In a March 2014 Politico article, Wahl expanded on her resignation statement, saying, "For about two and a half years. I'd looked the other way as the network smeared America for the sake of making the Kremlin look better by comparison, while it sugarcoated atrocities by one brutal dictator after another."
They get these extreme voices on that have this kind of hostile toward the West viewpoints towards the world, very extremist. These are the people that they have on. And when I was on the anchor desk, they would instruct you to egg on these guests and try to get them, you know, rallied up, to really fire off their anti-American talking points. Listen, I'm all about exposing government corruption. I'm all about being critical of the government. But this is different. This is promoting the foreign policy of somebody that has just invaded a country, has invaded the country and is then lying about it, is using the media as a tool to fulfill his foreign policy interests. And RT is part of Putin's propaganda network and it's very, very troubling in the wake of what is going on in Ukraine today.
On January 12, 2017, during a live House of Representatives debate on the Securities and Exchange Commission, C-SPAN 1's live broadcast was suddenly interrupted by a cut-in of RT America. C-SPAN explained the interruption as a technical malfunction, blaming it on an internal routing error, that moved the RT America feed from an internal monitor within C-SPAN used to monitor the network alongside others to the broadcast feed for C-SPAN 1.

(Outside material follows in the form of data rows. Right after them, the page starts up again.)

-- ==== Sys2Proof/Certificates/Slice0/Obligations.lean ====
section
/-! DEFINITION. The statements for the provers, from the numbered rules of spec/. Status codes and result words are written
as the numbers of R301 and R124. -/

open Sys2Proof Sys2Proof.Machine

/-! ## Encoding and the step -/

/-- Some words of spec/30_encoding.md's worked encodings decode to the commands they stand for. -/
def Obligations.DecodesSampleWords : Prop :=
  decode [0x00000000] = .instr .nop [] ∧
  decode [0x00000001, 0x10000000, 0x20000000, 0x00000040, 0x00000004]
    = .instr (.create .tx 0x10000000 0x20000000 64 4) [] ∧
  decode [0x00000132, 0x00000085] = .instr (.irqEnable .rx 0x85) [] ∧
  decode [0x00000041, 0x20000000, 0x00000002, 0x000005DC, 0x00000021]
    = .instr (.bdWr .tx 0x20000000 2 1500) [0x00000021] ∧
  decode [0x00000051, 0x00000034, 0x01010085] = .instr (.regWr 0x34 0x01010085) []

/-- Decoding an encoded command gives it back, with the words after it. -/
def Obligations.DecodeOfEncode : Prop :=
  ∀ (i : Instr) (rest : List Word), i.WellFormed → decode (encode i ++ rest) = .instr i rest

/-- The words a command was decoded from are its encoding: no bit is dropped or read twice. -/
def Obligations.EncodeOfDecode : Prop :=
  ∀ (ws rest : List Word) (i : Instr), decode ws = .instr i rest → i.WellFormed ∧ ws = encode i ++ rest

/-- R125: a header `h` selects the row of an opcode iff `(h & mask) == match`, and at most one row; a selected header is
the one whose fields R121 reads. -/
def Obligations.HeaderSelectsOneRow : Prop :=
  (∀ (h : Word) (o : Opcode), h &&& o.mask = o.matchWord ↔
    headerReserved h = 0 ∧ headerOpc h = o.byte ∧ (o.scope = .engineWide → headerChannel h = .tx)) ∧
  (∀ (h : Word) (o p : Opcode), h &&& o.mask = o.matchWord → h &&& p.mask = p.matchWord → o = p) ∧
  (∀ (h : Word) (o : Opcode), h &&& o.mask = o.matchWord → h = encodeHeader o (headerChannel h))

/-- R126: an illegal header consumes one word, changes no state and answers `E_ILLEGAL_CMD` (16). -/
def Obligations.IllegalHeaderAnswered : Prop :=
  ∀ (s : State) (q : List Turn) (h : Word) (rest : List Word), s.ManagerReady q → s.stream = h :: rest →
    (headerReserved h ≠ 0 ∨
      headerOpc h ∉ [0x00, 0x01, 0x02, 0x10, 0x11, 0x12, 0x13, 0x14, 0x20, 0x21, 0x22, 0x23, 0x30, 0x31, 0x32, 0x33,
        0x34, 0x35, 0x40, 0x41, 0x42, 0x43, 0x44, 0x50, 0x51] ∨
      (headerOpc h ∈ [0x00, 0x21, 0x22, 0x23, 0x50, 0x51] ∧ headerChannel h = .rx)) →
    Machine.step s = .next { s with sched := q, stream := rest, response := [16] }

/-- A step whose manager finds a whole command at the head of the stream runs that command, on the state whose stream has
moved past the command's words, where the command keeps to the caller obligations (R340, R341, R345: of CREATE alone). -/
def Obligations.StepRunsDecodedInstruction : Prop :=
  ∀ (s : State) (q : List Turn) (i : Instr) (rest : List Word), s.ManagerReady q → i.WellFormed → s.CommandOwed i →
    decode s.stream = .instr i rest → Machine.step s = exec i { s with sched := q, stream := rest }

/-- Where no whole command has been presented the manager waits (assumption 8), and the engine, the cache and the host
take the steps the schedule gives them (assumption 5). While a command waits the host takes none (R20, R206): its turn then
leaves the state as it is (assumption 5). -/
def Obligations.OtherTurns : Prop :=
  (∀ (s : State) (q : List Turn), s.ManagerReady q →
    (decode s.stream = .rejected .noHeader ∨ decode s.stream = .rejected .operandsMissing) →
    Machine.step s = .next { s with sched := q }) ∧
  (∀ (s : State) (q : List Turn) (e : EngineEvent), s.EngineReady e q →
    Machine.step s = .next ({ s with sched := q }.engineTurn e)) ∧
  (∀ (s : State) (q : List Turn) (e : CacheEvent), s.Admitted → s.sched = .cache e :: q →
    Machine.step s = .next ({ s with sched := q }.cacheTurn e)) ∧
  (∀ (s : State) (q : List Turn) (e : HostEvent), s.Admitted → s.sched = .host e :: q →
    Machine.step s = hostTurn { s with sched := q } e ∧
    (s.waiting ≠ none → Machine.step s = .next { s with sched := q }) ∧
    (∀ ws, s.waiting = none → e = .present ws → Machine.step s = .next { s with sched := q, stream := s.stream ++ ws }))
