theorem SameButDescriptors.resetting {s t : State} (h : SameButDescriptors s t) : t.resetting = s.resetting := by rw [h]

theorem SameButDescriptors.wbPending {s t : State} (h : SameButDescriptors s t) : t.wbPending = s.wbPending := by rw [h]

theorem SameButEngine.ring {s t : State} (h : SameButEngine s t) (c : Channel) : t.ring c = s.ring c := by
  rw [h]; cases c <;> rfl

theorem SameButEngine.cacheOf {s t : State} (h : SameButEngine s t) (c : Channel) : t.cacheOf c = s.cacheOf c := by
  rw [h]; cases c <;> rfl

theorem SameButEngine.mem {s t : State} (h : SameButEngine s t) : t.mem = s.mem := by rw [h]

theorem SameButEngine.cfg {s t : State} (h : SameButEngine s t) : t.cfg = s.cfg := by rw [h]

/-! ## A loop keeps what its body keeps -/

theorem State.forEach_keeps (P : State → Prop) (n : Nat) (f : Nat → State → State) (s : State) (h : P s)
    (step : ∀ k s, P s → P (f k s)) : P (State.forEach n f s) := by
  induction n with
  | zero => exact h
  | succ k ih => exact step k _ ih

theorem State.forEach_sameButDescriptors (n : Nat) (f : Nat → State → State) (s : State)
    (h : ∀ k s, SameButDescriptors s (f k s)) : SameButDescriptors s (State.forEach n f s) :=
  State.forEach_keeps (SameButDescriptors s) n f s (.refl s) (fun k t ht => ht.trans (h k t))

theorem State.forEach_mem_wf (n : Nat) (f : Nat → State → State) (s : State) (hs : s.mem.wf = true)
    (h : ∀ k s, s.mem.wf = true → (f k s).mem.wf = true) : (State.forEach n f s).mem.wf = true :=
  State.forEach_keeps (fun s => s.mem.wf = true) n f s hs h

/-! ## Descriptor words -/

theorem State.drawBool_frame (s : State) : SameButDescriptors s s.drawBool.2 := rfl

theorem State.setCache_frame (s : State) (c : Channel) (l : List CacheLine) :
    SameButDescriptors s (s.setCache c l) := by cases c <;> rfl

theorem State.putLine_frame (s : State) (c : Channel) (l : CacheLine) : SameButDescriptors s (s.putLine c l) :=
  s.setCache_frame c _

@[simp] theorem State.putLine_mem (s : State) (c : Channel) (l : CacheLine) : (s.putLine c l).mem = s.mem :=
  s.setCache_mem c _

theorem State.setMemWord_frame (s : State) (c : Channel) (bd : Word) (w : Nat) (v : Word) :
    SameButDescriptors s (s.setMemWord c bd w v) := rfl

theorem State.setMemWord_mem_wf (s : State) (c : Channel) (bd : Word) (w : Nat) (v : Word) (h : s.mem.wf = true) :
    (s.setMemWord c bd w v).mem.wf = true := Memory.wf_writeWord _ _ _ _ h

theorem State.engWrite_frame (s : State) (pa : Word) (w : Nat) (v : Word) :
    SameButDescriptors s (s.engWrite pa w v) := rfl

theorem State.engWrite_mem_wf (s : State) (pa : Word) (w : Nat) (v : Word) (h : s.mem.wf = true) :
    (s.engWrite pa w v).mem.wf = true := Memory.wf_writeWord _ _ _ _ h

/-- A read through the host's path changes no memory. -/
@[simp] theorem State.bdRead_mem (s : State) (c : Channel) (bd : Word) (w : Nat) : (s.bdRead c bd w).2.mem = s.mem := by
  unfold State.bdRead
  split_ifs
  · split
    · rfl
    · simp only; split_ifs <;> simp
  · rfl

theorem State.bdRead_frame (s : State) (c : Channel) (bd : Word) (w : Nat) :
    SameButDescriptors s (s.bdRead c bd w).2 := by
  unfold State.bdRead
  split_ifs
  · split
    · exact .refl s
    · simp only; split_ifs
      · exact (s.drawBool_frame).trans (State.putLine_frame _ _ _)
      · exact s.drawBool_frame
  · exact .refl s

theorem State.bdWrite_frame (s : State) (c : Channel) (bd : Word) (w : Nat) (v : Word) :
    SameButDescriptors s (s.bdWrite c bd w v) := by
  unfold State.bdWrite
  split_ifs
  · exact s.putLine_frame c _
  · exact s.setMemWord_frame c bd w v

theorem State.bdWrite_mem_wf (s : State) (c : Channel) (bd : Word) (w : Nat) (v : Word) (h : s.mem.wf = true) :
    (s.bdWrite c bd w v).mem.wf = true := by
  unfold State.bdWrite
  split_ifs
  · simpa using h
  · exact s.setMemWord_mem_wf c bd w v h

theorem State.writeBackLine_frame (s : State) (c : Channel) (l : CacheLine) :
    SameButDescriptors s (s.writeBackLine c l) :=
  State.forEach_sameButDescriptors 8 _ s (fun w t => t.setMemWord_frame c l.addr w _)

theorem State.writeBackLine_mem_wf (s : State) (c : Channel) (l : CacheLine) (h : s.mem.wf = true) :
    (s.writeBackLine c l).mem.wf = true :=
  State.forEach_mem_wf 8 _ s h (fun w t ht => t.setMemWord_mem_wf c l.addr w _ ht)

theorem State.flush_frame (s : State) (c : Channel) (bd : Word) : SameButDescriptors s (s.flush c bd) := by
  unfold State.flush
  split_ifs
  · split
    · exact .refl s
    · next l _ =>
      have h : SameButDescriptors s (if l.dirty then (s.writeBackLine c l).putLine c { l with dirty := false } else s) := by
        split_ifs
        · exact (s.writeBackLine_frame c l).trans (State.putLine_frame _ _ _)
        · exact .refl s
      simp only
      split_ifs at h ⊢ <;>
        first
          | exact h.trans ((State.drawBool_frame _).trans (State.setCache_frame _ _ _))
          | exact h.trans (State.drawBool_frame _)
  · exact .refl s

theorem State.flush_mem_wf (s : State) (c : Channel) (bd : Word) (h : s.mem.wf = true) :
    (s.flush c bd).mem.wf = true := by
  unfold State.flush
  split_ifs
  · split
    · exact h
    · next l _ =>
      have hw := s.writeBackLine_mem_wf c l h
      simp only
      split_ifs <;> simp_all
  · exact h

theorem State.invalidate_frame (s : State) (c : Channel) (bd : Word) : SameButDescriptors s (s.invalidate c bd) := by
  unfold State.invalidate
  split_ifs
  · exact s.setCache_frame c _
  · exact .refl s

@[simp] theorem State.invalidate_mem (s : State) (c : Channel) (bd : Word) : (s.invalidate c bd).mem = s.mem := by
  unfold State.invalidate
  split_ifs <;> simp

RT stated that while it was testing its systems in preparation for the inauguration of Donald Trump, its signal was "mistakenly routed onto the primary encoder feeding C-SPAN 1's signal to the internet, rather than to an unused backup."
But it's not at all obvious that Americans were swayed by the channel's segments. 'The main instrument of Russia propaganda, the RT channel, has a small audience — the U.S. intelligence agencies grossly inflated its importance,' Thomas de Waal, senior fellow at Carnegie Europe, wrote recently. It's not even that easy to know how many Americans are tuning in. RT claims it has more than 500,000 unique viewers every day and more than 800 million views on its YouTube channel since 2005. On its website, RT says that it can reach 85 million people in the United States. When asked for comment, its spokesperson pointed to a November 2015 study (commissioned by the channel), which found that RT is watched by 8 million people weekly in America, and that it's among the top five international broadcasters in the country.